Things continued in the same predictable pattern until the evening of November 13, 1979, when Evelyn Campanella got shanked in the shower. The blade just missed her kidney, but she was still badly injured. The stabbing had astounded everyone who knew about it, inside and outside the facility.
From the very first day of her incarceration, Evelyn had managed to make friends. Before long, she got a prison job as a combination art teacher and GED instructor. Just about every woman in the place wanted to learn from her. On her own, she had begun a correspondence course to get the necessary certification she would need to become a teacher on the outside. Obviously the Pennsylvania Academy of Fine Arts wanted nothing more to do with her, ever, but they were not the only school in the city. Maybe she could stay in her home town after all. Then came the stabbing.
Nobody was more shaken up by the event than Ernie. He tried to soldier on, but it was apparent he was almost apoplectic with anxiety. At some point, shortly after the stabbing, the person who saw him the most became concerned.
“You wanna talk about it?” Sal asked Ernie as they sat alone in the break room.
“The thing I can’t figure out is why,” Ernie said when they had resumed the conversation in Sal’s office. “I know shit like this happens in prison, although not so much in the women’s prisons. Evelyn was popular and well-liked from everything I could tell. Who
would want to do this to her?”
“Did they catch the stabber?” Sal asked.
“Yeah, some black woman, but, you know something?
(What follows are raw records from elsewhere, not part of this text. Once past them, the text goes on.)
-- ==== Sys2Proof/Machine/RecoveryOps.lean ====
section
/-!
DEFINITION. Fencing, health and expulsion as shared operations (12 R337-R342, R357, R358).
-/

namespace Sys2Proof.Machine

/-- The ROSTER message that names a rank, its epoch and an address (12 R335: FENCE, FENCED, REJOIN). -/
def rankMsg (rtype status c r epoch addr : Nat) : Bytes := rosterMsg rtype status c 0 r epoch addr 0 0 0 0 0

/-- A message to the context-tree parent and children of the nodes held here, but not to `skip` (12 R340). -/
def State.spread (s : State) (c : Nat) (skip : Option Nat) (body : Bytes) : State :=
  let g := s.geo (s.ctx c)
  let me := s.fab.hereAddr
  ((g.held.flatMap (fun a => (g.parent a).toList ++ g.children a)).eraseDups.filter (fun a =>
    g.holder a != me && some (g.holder a) != skip)).foldl (fun s a => s.rosterNode c a body) s

/-- Whether rank `r` is local here (07 R189). -/
def State.isLocal (s : State) (x : Ctx) (r : Nat) : Bool := (s.geo x).held.contains (x.homeOf r)

/-- What becomes of the generations in flight when a local rank is fenced (12 R342). -/
def State.fenceGens (s : State) (c : Nat) : State :=
  let x := s.ctx c
  x.gens.foldl (fun s y =>
    if y.failed.isSome || y.path == .hairline || (isSum x.op && y.path != .direct) || x.op == 0xA then s
    else s.failGen c y.num stFenced) s

/-- FENCED goes to an endpoint; the next for a frame of it goes 1 ms later (12 R341). -/
def State.sendFenced (s : State) (ep : Nat) (m : Bytes) : State :=
  ({ s with coll := { s.coll with fencedSent := (ep, s.now) :: s.coll.fencedSent.filter (fun p => p.1 != ep) } } : State).rosterTo ep m

/-- A home fences the current epoch of rank `r` (12 R338-R342). -/
def State.fenceRank (s : State) (c r : Nat) (skip : Option Nat) : State :=
  let x := s.ctx c
  let k := x.rank r
  if !k.live then s
  else
    let s := s.setCtx c { x with roster := tput x.roster r { k with live := false, fenced := k.epoch } }
    let s := s.spread c skip (rankMsg 2 0 c r k.epoch 0)
    let m := rankMsg 3 stFenced c r k.epoch k.endpoint
    let s := (s.toAuthority m).sendFenced k.endpoint m
    s.fenceGens c

/-- Every local rank that names an endpoint is fenced, in every context (12 R338). -/
def State.fenceEndpoint (s : State) (ep : Nat) : State :=
  s.openCtxs.foldl (fun s c =>
    let x := s.ctx c
    if x.st == .ready || x.st == .draining then
      ((x.roster.filter (fun q => q.2.endpoint == ep && q.2.live && s.isLocal x q.1)).map (·.1)).foldl (fun s r => s.fenceRank c r none) s
    else s) s

/-- Whether a rank naming the endpoint is fenced in some context (12 R363 HEALTHe). -/
def State.endpointFenced (s : State) (ep : Nat) : Bool :=
  s.openCtxs.any (fun c => (s.ctx c).roster.any (fun q => q.2.endpoint == ep && !q.2.live))

/-- The endpoint of edge index `e` here (09 R252). -/
def State.edgeAddr (s : State) (e : Nat) : Nat := s.fab.hereAddr + e

/-- EXPEL (12 R358). -/
def State.sendExpel (s : State) (e status : Nat) : State :=
  ((s.toAuthority (rosterMsg 9 status 0 0 0 0 (s.edgeAddr e) 0 0 0 0 (tget 0 s.health.score e))).interruptAll 8).alertBit 5

/-- An expulsion with a token taken (12 R358). -/
def State.expel (s : State) (e : Nat) : State :=
  let s := { s with health := { s.health with tokens := s.health.tokens - 1, impaired := s.health.impaired.filter (· != e) } }
  (s.fenceEndpoint (s.edgeAddr e)).sendExpel e stOk

/-- An endpoint whose score has reached HEALTH_LIMIT asks to be expelled (12 R358). -/
def State.expulsion (s : State) (e : Nat) : State :=
  let h := s.health
  if tget 0 h.score e < h.limit || h.impaired.contains e || s.endpointFenced (s.edgeAddr e) then s
  else if h.tokens > 0 then s.expel e
  else ({ s with health := { h with impaired := h.impaired ++ [e] } } : State).sendExpel e stImpaired

/-- A health event traced to an attached endpoint (12 R357). -/
def State.addHealth (s : State) (ep w : Nat) : State :=
  if switchOf ep = s.fab.hereAddr then
    let e := edgeOf ep
    ({ s with health := { s.health with score := tset 0 s.health.score e (min 255 (tget 0 s.health.score e + w)) } } : State).expulsion e
  else s

/-- The rank that supplied a tile, by its number and CHECK in the generation's input list (06 R178): the sender of a contribution; of a
tile from another home, what its number or the operation tells. A partial has none, nor has a tile that was loaded. -/
def State.sourceOf (s : State) (c : Nat) (g : Word) (tile check : Nat) : Option Nat :=
  let x := s.ctx c
  match x.gen? g with
  | none => none
  | some y => (y.inputs.find? (fun i => i.tile == tile && i.check == check)).bind (fun i =>
      if i.stage = 0 then some i.sender
      else if blockNumbered x.op then some (i.tile / max 1 (s.tilesPer x y.ref.elements))
      else if x.op = 5 then some y.ref.root
      else none)

def State.healthOf (s : State) (c : Nat) (src : Option Nat) (w : Nat) : State :=
  match src with
  | some r => s.addHealth ((s.ctx c).rank r).endpoint w
  | none => s

end Sys2Proof.Machine
end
She refused to give a reason.”
“You know, I bet a smart guy like you could figure this out if you weren’t so close to the victim,” Sal told him. “Let’s take a careful look at what we got here. For sticking your wife like she did, that bitch is going away to a much worse place for a much longer time, and yet she has nothing to say in her own defense. Why do you suppose that is?”
“The one thing that comes to mind is really absurd.” Ernie answered. “Only way an inmate would dummy up like that would be if it was a Mob hit, and that makes no sense at all?”
“Are you sure about that?” Sal was not just playing a fanciful game of devil’s advocate. His dad had ties with the Mob when he offered up the store as a numbers drop. Growing up in that atmosphere, Sal had learned a good deal more about the underside of life in Philly than the average youth—even the average Italian youth.
“Jesus Christ, Sal, what in the blue-eyed hell does my wife have to do with the goddam Mafia?”
“She stole that painting, right? Who do you suppose owned it?”
“I don’t know, some rich old broad. I forget her name.”
“Maybe you should make note of it. You actually met her once when you were drunk on your ass. Remember when the broad’s chauffer came to our table and asked us to shut the fuck up after that Phils sweep?”
“Yeah, sorta.”
“Good, ‘cause here’s a hot news flash for you. That old broad is the great grand-niece of a fella named Salvatore Sabella. Ever hear of him?”
“Yeah, he was one of the old Moustache Pete’s in the Mafia, like years ago.”
“Even if you call him a funny name, he was as dangerous as a cobra in his day. He’s long gone, but another guy you might have heard of still looks out for the old girl. The name Angelo Bruno ring a bell?”
“Oh, shit,” Ernie concluded.
Throughout all the weeks and weeks of planning, not a day went by when he didn’t pray for his wife. There was no way he could get to Bruno or find out who else the mobster might have hired for a second try. Although he dreaded the idea, the only way to end this was to end the source of the complaint. Ernie’s instinct told him that Bruno—if it was Bruno behind the assault—had acted from a sense of obligation, rather than passion. He might even be happy to see the obligation somehow disappear.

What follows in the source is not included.